# Just bought a Ford 8000



## Bob M (Feb 11, 2012)

We just bought a Ford 8000 tractor. Never owned a Ford before so we are looking for advice. The price was right and it seems to be an okay tractor. I only see 1 remote on the back, can we install a 2nd remote and will it be expensive? Also would like to put ROPS and a canopy on it, any suggestions on where to find. We are thinking this tractor may work well on a double hay rake, if we can put a 2nd remote and ROPS on it. We like to have extra tractors for the hay season in case of break downs. We are also lazy and really don't like unhooking a tractor from one implement to another, especially during hay season. We like our John Deere's so if someone really likes Ford 8000's we would probably sell it and buy a John Deere. Thanks


----------



## 8350HiTech (Jul 26, 2013)

Martin's Tractor might have a ROPS in the salvage yard. I think I saw one last I was there.


----------



## 8350HiTech (Jul 26, 2013)

Or check with this guy who you might even know. I'm sure he's had a ROPS listed before.

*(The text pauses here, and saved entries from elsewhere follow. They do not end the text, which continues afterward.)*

/-! ## Slot boundaries (R240, R375, R430, R478) -/

/-- SLOT_BOUNDARY: arbiters start from S mod n, which their pointers compute (R240); the brake takes effect or ends, with a
BRAKE event that carries the slot to every partition (R375, R478); a thermal emergency begins (R450); a PROFILE_SELECT takes effect (R430). A thermal emergency
prevails over the brake (R479). -/
def slotBoundary (s : State) : State :=
  if s.slot ≤ s.ember.lastSlot then s
  else
    let s := { s with ember.lastSlot := s.slot }
    let s := if s.power.tooHot && !inReset s then thermalEmergency s else s
    let s := if brakeWanted s = s.power.brake || s.power.emergency || inReset s then s
      else
        let on := brakeWanted s
        eventMA 0x001D [s.slot, b2n on, b2n s.power.brakeLatch] { s with power.brake := on }
    let due := s.flash.selectDue
    due.foldl (fun s x => finish x.2 (if (applySlot x.1 (bare s)).isSome then .ok else .profileBad) 0 [] (selectLive x.1 s))
      { s with flash.selectDue := [] }

/-! ## The power brake (R431, R478, R479) -/

/-- PWR_BRAKE_N passes the filter low: two assertions within 10 ms latch the brake. In reset the level alone counts. -/
def brakeAssert (s : State) : State :=
  let w := s.power
  if w.brakeLow then s
  else
    let near := w.brakeAsserts.filter fun a => decide (s.t ≤ a + 10000000)
    { s with power := { w with brakeLow := true, brakeAsserts := if inReset s then [] else near ++ [s.t],
                               brakeLatch := w.brakeLatch || (!near.isEmpty && !inReset s) } }

def brakeRelease (s : State) : State :=
  if s.power.brakeLow then { s with power := { s.power with brakeLow := false, brakeHighAt := s.t } } else s

/-- BRAKE_LATCH_CLEAR (R431): 50 ms deasserted and stable. -/
def latchClear (s : State) : State :=
  if s.power.brakeLatch && !s.power.brakeLow && s.power.brakeHighAt + 50000000 ≤ s.t then { s with power.brakeLatch := false } else s

/-! ## Reference clocks (R482) -/

/-- A link that trains or works goes down. -/
def dropLink (p : Nat) (s : State) : State :=
  if linkAlive s p then linkDown p s
  else if (s.port p).st == .disabled then s else modPort p (fun x => { x with st := .detect, lanes := [], trained := [] }) s

/-- REFCLK_LOST: clock 0 and 1 are SAXEL_REFCLK0 and 1, 2 is PCIE_REFCLK. With both Saxel clocks lost the module is in reset. -/
def refLost (k : Nat) (s : State) : State :=
  if 2 < k || s.power.refLost.getD k false then s
  else
    let s := { s with power.refLost := s.power.refLost.set k true }
    if k = 2 then (List.range 32).foldl (fun s t => trayDown t s) s
    else if s.power.refLost.getD 0 false && s.power.refLost.getD 1 false then resetLow s
    else
      let s := ((List.range 128).map (128 * k + ·)).foldl (fun s p => dropLink p s) s
      chimneyDown (if k = 0 then .a else .b) s

def refReturn (k : Nat) (s : State) : State := { s with power.refLost := s.power.refLost.set k false }

/-! ## Pins and the SMBus (R431, R485) -/

/-- The filtered level of TWIN_SENSE_N: a new assertion starts the count of R431. -/
def twinSense (low : Bool) (s : State) : State :=
  if low = s.twin.sense then s else { s with twin := { s.twin with sense := low, senseAt := if low then some s.t else none } }

/-- SMBus block read (R485): four bytes, or NACK. -/
def smbusRead (c : Nat) (s : State) : State :=
  let r : Option Nat := if c ≤ 4 || c = 0x40 || c = 0x42 || c = 0x44 then some (readReg s (4 * c))
    else if c = 0x80 then some s.power.inputMv else if c = 0x81 then some s.power.powerW else none
  if s.power.valid then { s with power.smbus := r.map (toLE 4) } else s

/-! ## Meanings -/

def execWarmRestart (m : MbxId) (s : State) : Host.Outcome State Fault Refusal :=
  .next (settle s (runCmd 0x0102 m Sys2Proof.Machine.warmRestart s))
def execProfileRead (m : MbxId) (s : State) : Host.Outcome State Fault Refusal :=
  .next (settle s (runCmd 0x0201 m Sys2Proof.Machine.profileRead s))
def execProfileWrite (m : MbxId) (s : State) : Host.Outcome State Fault Refusal :=
  .next (settle s (runCmd 0x0202 m (simply Sys2Proof.Machine.profileWrite) s))
def execProfileSelect (m : MbxId) (s : State) : Host.Outcome State Fault Refusal :=
  .next (settle s (runCmd 0x0203 m Sys2Proof.Machine.profileSelect s))
def execSlotBoundary (s : State) : Host.Outcome State Fault Refusal :=
  .next (settle s (Sys2Proof.Machine.slotBoundary s))
def execSuppliesValid (s : State) : Host.Outcome State Fault Refusal :=
  .next (settle s (Sys2Proof.Machine.suppliesValid s))
def execSupplyOutOfRange (s : State) : Host.Outcome State Fault Refusal :=
  .next (settle s ({ s with power.outOfRange := s.power.outOfRange || s.power.valid }))
def execSupplyBackInRange (s : State) : Host.Outcome State Fault Refusal :=
  .next (settle s ({ s with power.outOfRange := false }))
def execSupplyLoss (s : State) : Host.Outcome State Fault Refusal :=
  .next (settle s (Sys2Proof.Machine.supplyLoss s))
def execModRstNFall (s : State) : Host.Outcome State Fault Refusal :=
  .next (settle s (resetLow s))
def execStartInstant (fwOk : Bool) (identityOk : Bool) (s : State) : Host.Outcome State Fault Refusal :=
  .next (settle s (Sys2Proof.Machine.startInstant fwOk identityOk s))
def execReadyBasic (s : State) : Host.Outcome State Fault Refusal :=
  .next (settle s (Sys2Proof.Machine.readyBasic s))
def execReadyFull (s : State) : Host.Outcome State Fault Refusal :=
  .next (settle s (Sys2Proof.Machine.readyFull s))
def execPwrBrakeAssert (s : State) : Host.Outcome State Fault Refusal :=
  .next (settle s (brakeAssert s))
def execPwrBrakeRelease (s : State) : Host.Outcome State Fault Refusal :=
  .next (settle s (brakeRelease s))
def execBrakeLatchClear (s : State) : Host.Outcome State Fault Refusal :=
  .next (settle s (latchClear s))
def execRefclkLost (clk : Nat) (s : State) : Host.Outcome State Fault Refusal :=
  .next (settle s (refLost clk s))
def execRefclkReturn (clk : Nat) (s : State) : Host.Outcome State Fault Refusal :=
  .next (settle s (refReturn clk s))
def execTwinSenseN (asserted : Bool) (s : State) : Host.Outcome State Fault Refusal :=
  .next (settle s (twinSense asserted s))
def execSmbusBlockRead (code : Nat) (s : State) : Host.Outcome State Fault Refusal :=
  .next (settle s (smbusRead code s))

end Sys2Proof.Machine
end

https://baltimore.craigslist.org/grd/d/ford-8000-transmission-hood/6403762310.html


----------



## endrow (Dec 15, 2011)

Bob ,,,,,,,,,,nearby to me ; Burkholder Brothers Tractor sales has made Lebanon County Pa.The Ford Tractor Capitol of the world. Lots of old ford stuff going on up this way . I am not a ford man but I know There are ford parts in this area I will try to find out where ..Guy I know that has old Fords says Wengers Farm Machinery Myerstown Pa . does a lot in Ford parts,, .................... Bob I was down that way Tuesday and cut across Md 273 , Things are looking good your way


----------



## Bob M (Feb 11, 2012)

If you came down 272 and went east on 273 , you probably drove right passed our farm. We are 1.4 miles east of the 272/273 intersection.


----------



## Bob M (Feb 11, 2012)

I actually do know him. And that's a good idea, I will call him. Thanks


----------



## Hayjosh (Mar 24, 2016)

That 8000 is a beast. It's a lot of tractor for not a lot of money, probably the best bang for your buck in all my searching but DAMN did they excel at making one hell of an ugly, goofy looking tractor.

If I need to buy another tractor though it will be because I need more power and an 8000 is what I'd get. I'm really a fan of those blue tractors.


----------



## endrow (Dec 15, 2011)

Bob M said:


> If you came down 272 and went east on 273 , you probably drove right passed our farm. We are 1.4 miles east of the 272/273 intersection.


 I did and next time I'll wave


----------



## Hayjosh (Mar 24, 2016)

.


----------



## MT hayer (Mar 1, 2014)

If you look at most john Deere collections, they have a lot of shiny green tractors. And the funny part is, in the shed, with a mower and or loader, is a good old Ford! Just saying!

You will be fine. Do a little maintenance to it. I don't remember on an 8000, but the injection pump might have it's own oil, which needs to be serviced. I use a 10w 30 diesel oil in our 5000. If it doesn't already, change it to a delco alternator so it keeps the battery up and will save the starter.

I think you will like big blue. Sounds like a yard close to you for parts.


----------



## Vol (Jul 5, 2009)

MT hayer said:


> If you look at most john Deere collections, they have a lot of shiny green tractors. And the funny part is, in the shed, with a mower and or loader, is a good old Ford! Just saying!


Hmmmm. I have not seen that. Been my experience that you find more green in the sheds. 

Regards, Mike


----------



## FarmerCline (Oct 12, 2011)

I'm not going to say that a Ford isn't a good tractor and it sounds like you got a good deal but let's just say they aren't a Deere. I started out with Ford tractors of that era....nothing as big as a 8000 though. When I bought my first Deere of the same era I sold the Fords and never looked back.


----------



## Beav (Feb 14, 2016)

When we converted to no-till in 1996 we had to sell our 7600 and 9600 Fords because the dealer would not take both in trade and would only give $5000 in trade for either one. We did get them sold but we really lost money on the deal. They were good tractors lots of power but in this area they we orphans nobody wanted.


----------



## JD3430 (Jan 1, 2012)

Bob is this the Ford 8000?
https://lancaster.craigslist.org/grd/d/ford-8000/6426908021.html


----------



## Bob M (Feb 11, 2012)

Yes, it is


----------